**DIRECTIONS**. Please return each line of the listing below exactly as written.

**EXERCISE INPUT**.
-- ==== Sys2Proof/Machine/Dispatch.lean ====
section
/-! DEFINITION. Machine/Dispatch.lean: one arm per command, each one direct call of that command's meaning. -/

namespace Sys2Proof.Machine
open Sys2Proof
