-- ==== Sys2Proof/Certificates/Slice0/Obligations.lean ====
section
/-! DEFINITION. Certificates/Slice0/Obligations.lean: the statements for the provers. -/

open Sys2Proof Sys2Proof.Machine Sys2Proof.Machine.Reg

/-- Resets (R429, Table 19.1): stores are empty, cast-on starts from the phase of its kind, the cause is kept, and flash, host memory, the
journal-clear key and the queue stay. A reset in stages 1 to 5 of bind-off waits (R440 says so of RESET_N; that HOST and DEBUG wait too is the model's
choice, log entry 76), and the pulse or write that ends a TEST bind-off in stage 6 starts a BROWNOUT reset. That a command whose condition is not met
leaves the machine as it is, is the model's choice (log entry 2). -/
def Obligations.ResetsTakeEffect : Prop :=
  (∀ s : State, Does .powerOnReset s (fun t => t.castPhase = 0 ∧ t.fld PWR_RSTCAUSE_LAST = 0 ∧ t.data = [] ∧ t.inst = [] ∧ t.hub = [] ∧
    t.lpddr = [] ∧ t.nor = s.nor ∧ t.host = s.host ∧ t.sec.jck = s.sec.jck ∧ t.sec.keys = [] ∧ t.pending = s.pending)) ∧
  (∀ s : State, s.binding = false → ¬ (s.boStage = 6 ∧ s.boot.trig = 2) → s.castPhase ≠ 0 → Does .pinReset s (fun t => t.castPhase = 2 ∧
    t.fld PWR_RSTCAUSE_LAST = 1 ∧ t.boot.resetN = false ∧ t.data = [] ∧ t.hub = [] ∧ t.nor = s.nor ∧ t.host = s.host ∧ t.sec.jck = s.sec.jck ∧
    t.sec.keys = [] ∧ t.pending = s.pending)) ∧
  (∀ s : State, s.castPhase = 0 → exec .pinReset s = .next { s with boot := { s.boot with resetN := false } }) ∧
  (∀ s : State, s.binding = false → ¬ (s.boStage = 6 ∧ s.boot.trig = 2) → Does .hostReset s (fun t => t.castPhase = 2 ∧
    t.fld PWR_RSTCAUSE_LAST = 3 ∧ t.data = [] ∧ t.hub = [] ∧ t.nor = s.nor ∧ t.host = s.host ∧ t.sec.jck = s.sec.jck ∧ t.sec.keys = [] ∧
    t.pending = s.pending)) ∧
  (∀ s : State, s.binding = false → ¬ (s.boStage = 6 ∧ s.boot.trig = 2) → Does .debugReset s (fun t => t.castPhase = 2 ∧
    t.fld PWR_RSTCAUSE_LAST = 5 ∧ t.data = [] ∧ t.hub = [] ∧ t.nor = s.nor ∧ t.host = s.host ∧ t.sec.jck = s.sec.jck ∧ t.sec.keys = [] ∧
    t.pending = s.pending)) ∧
  (∀ s : State, s.boStage = 6 → s.boot.trig ≠ 2 → Does .brownout s (fun t => t.castPhase = 2 ∧ t.fld PWR_RSTCAUSE_LAST = 2 ∧
    t.data = [] ∧ t.hub = [] ∧ t.nor = s.nor ∧ t.host = s.host ∧ t.sec.jck = s.sec.jck ∧ t.sec.keys = [] ∧ t.pending = s.pending)) ∧
  (∀ s : State, ∀ c ∈ [Instr.hcrestart, Instr.hcWatchdogExpiry], s.binding = false → s.boStage ≠ 6 →
    Does c s (fun t => t.nor = s.nor ∧ t.host = s.host ∧ t.sec.jck = s.sec.jck ∧ t.pending = s.pending ∧
      match imageFails (s.fld SEC_STATUS_MINSVN) s.boot.hdr (s.hubBytes (s.hdrField 12 4) (min (s.hdrField 8 4) (2 ^ 21))) with
      | none => t.fld PWR_RSTCAUSE_LAST = 4 ∧ (∀ k, t.ring k = {}) ∧ t.hub = s.hub ∧ t.data = s.data ∧ t.cores = s.cores ∧ t.engines = s.engines
      | some _ => t.castPhase = 2 ∧ t.fld PWR_RSTCAUSE_LAST = 3 ∧ t.data = [] ∧ t.hub = [])) ∧
  (∀ s : State, ∀ ck ∈ [(Instr.pinReset, 1), (Instr.hostReset, 3), (Instr.debugReset, 5)], s.binding = true → s.castPhase ≠ 0 →
    Does ck.1 s (fun t => t.boot.held = some (s.boot.held.getD ck.2) ∧ t.regs = s.regs ∧ t.data = s.data ∧ t.host = s.host ∧ t.pending = s.pending)) ∧
  (∀ s : State, ∀ c ∈ [Instr.pinReset, Instr.hostReset, Instr.debugReset, Instr.hcrestart], s.boStage = 6 → s.boot.trig = 2 → s.castPhase ≠ 0 →
    Does c s (fun t => t.castPhase = 2 ∧ t.boStage = 0 ∧ t.fld PWR_RSTCAUSE_LAST = 2 ∧ t.data = [] ∧ t.hub = [] ∧ t.nor = s.nor ∧ t.host = s.host ∧
      t.sec.jck = s.sec.jck ∧ t.sec.keys = [] ∧ t.pending = s.pending)) ∧
  (∀ s : State, s.boStage = 6 → exec .hcWatchdogExpiry s = .next s ∧ (s.boot.trig ≠ 2 → exec .hcrestart s = .next s) ∧
    (s.boot.trig = 2 → exec .brownout s = .next s))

**SOLUTION FOR THIS EXERCISE**.
-- ==== Sys2Proof/Machine/Dispatch.lean ====
section
/-! DEFINITION. Machine/Dispatch.lean: one arm per command, each one direct call of that command's meaning. -/

namespace Sys2Proof.Machine
open Sys2Proof
-- ==== Sys2Proof/Certificates/Slice0/Obligations.lean ====
section
/-! DEFINITION. Certificates/Slice0/Obligations.lean: the statements for the provers. -/

open Sys2Proof Sys2Proof.Machine Sys2Proof.Machine.Reg

/-- Resets (R429, Table 19.1): stores are empty, cast-on starts from the phase of its kind, the cause is kept, and flash, host memory, the
journal-clear key and the queue stay. A reset in stages 1 to 5 of bind-off waits (R440 says so of RESET_N; that HOST and DEBUG wait too is the model's
choice, log entry 76), and the pulse or write that ends a TEST bind-off in stage 6 starts a BROWNOUT reset. That a command whose condition is not met
leaves the machine as it is, is the model's choice (log entry 2). -/
def Obligations.ResetsTakeEffect : Prop :=
  (∀ s : State, Does .powerOnReset s (fun t => t.castPhase = 0 ∧ t.fld PWR_RSTCAUSE_LAST = 0 ∧ t.data = [] ∧ t.inst = [] ∧ t.hub = [] ∧
    t.lpddr = [] ∧ t.nor = s.nor ∧ t.host = s.host ∧ t.sec.jck = s.sec.jck ∧ t.sec.keys = [] ∧ t.pending = s.pending)) ∧
  (∀ s : State, s.binding = false → ¬ (s.boStage = 6 ∧ s.boot.trig = 2) → s.castPhase ≠ 0 → Does .pinReset s (fun t => t.castPhase = 2 ∧
    t.fld PWR_RSTCAUSE_LAST = 1 ∧ t.boot.resetN = false ∧ t.data = [] ∧ t.hub = [] ∧ t.nor = s.nor ∧ t.host = s.host ∧ t.sec.jck = s.sec.jck ∧
    t.sec.keys = [] ∧ t.pending = s.pending)) ∧
  (∀ s : State, s.castPhase = 0 → exec .pinReset s = .next { s with boot := { s.boot with resetN := false } }) ∧
  (∀ s : State, s.binding = false → ¬ (s.boStage = 6 ∧ s.boot.trig = 2) → Does .hostReset s (fun t => t.castPhase = 2 ∧
    t.fld PWR_RSTCAUSE_LAST = 3 ∧ t.data = [] ∧ t.hub = [] ∧ t.nor = s.nor ∧ t.host = s.host ∧ t.sec.jck = s.sec.jck ∧ t.sec.keys = [] ∧
    t.pending = s.pending)) ∧
  (∀ s : State, s.binding = false → ¬ (s.boStage = 6 ∧ s.boot.trig = 2) → Does .debugReset s (fun t => t.castPhase = 2 ∧
    t.fld PWR_RSTCAUSE_LAST = 5 ∧ t.data = [] ∧ t.hub = [] ∧ t.nor = s.nor ∧ t.host = s.host ∧ t.sec.jck = s.sec.jck ∧ t.sec.keys = [] ∧
    t.pending = s.pending)) ∧
  (∀ s : State, s.boStage = 6 → s.boot.trig ≠ 2 → Does .brownout s (fun t => t.castPhase = 2 ∧ t.fld PWR_RSTCAUSE_LAST = 2 ∧
    t.data = [] ∧ t.hub = [] ∧ t.nor = s.nor ∧ t.host = s.host ∧ t.sec.jck = s.sec.jck ∧ t.sec.keys = [] ∧ t.pending = s.pending)) ∧
  (∀ s : State, ∀ c ∈ [Instr.hcrestart, Instr.hcWatchdogExpiry], s.binding = false → s.boStage ≠ 6 →
    Does c s (fun t => t.nor = s.nor ∧ t.host = s.host ∧ t.sec.jck = s.sec.jck ∧ t.pending = s.pending ∧
      match imageFails (s.fld SEC_STATUS_MINSVN) s.boot.hdr (s.hubBytes (s.hdrField 12 4) (min (s.hdrField 8 4) (2 ^ 21))) with
      | none => t.fld PWR_RSTCAUSE_LAST = 4 ∧ (∀ k, t.ring k = {}) ∧ t.hub = s.hub ∧ t.data = s.data ∧ t.cores = s.cores ∧ t.engines = s.engines
      | some _ => t.castPhase = 2 ∧ t.fld PWR_RSTCAUSE_LAST = 3 ∧ t.data = [] ∧ t.hub = [])) ∧
  (∀ s : State, ∀ ck ∈ [(Instr.pinReset, 1), (Instr.hostReset, 3), (Instr.debugReset, 5)], s.binding = true → s.castPhase ≠ 0 →
    Does ck.1 s (fun t => t.boot.held = some (s.boot.held.getD ck.2) ∧ t.regs = s.regs ∧ t.data = s.data ∧ t.host = s.host ∧ t.pending = s.pending)) ∧
  (∀ s : State, ∀ c ∈ [Instr.pinReset, Instr.hostReset, Instr.debugReset, Instr.hcrestart], s.boStage = 6 → s.boot.trig = 2 → s.castPhase ≠ 0 →
    Does c s (fun t => t.castPhase = 2 ∧ t.boStage = 0 ∧ t.fld PWR_RSTCAUSE_LAST = 2 ∧ t.data = [] ∧ t.hub = [] ∧ t.nor = s.nor ∧ t.host = s.host ∧
      t.sec.jck = s.sec.jck ∧ t.sec.keys = [] ∧ t.pending = s.pending)) ∧
  (∀ s : State, s.boStage = 6 → exec .hcWatchdogExpiry s = .next s ∧ (s.boot.trig ≠ 2 → exec .hcrestart s = .next s) ∧
    (s.boot.trig = 2 → exec .brownout s = .next s))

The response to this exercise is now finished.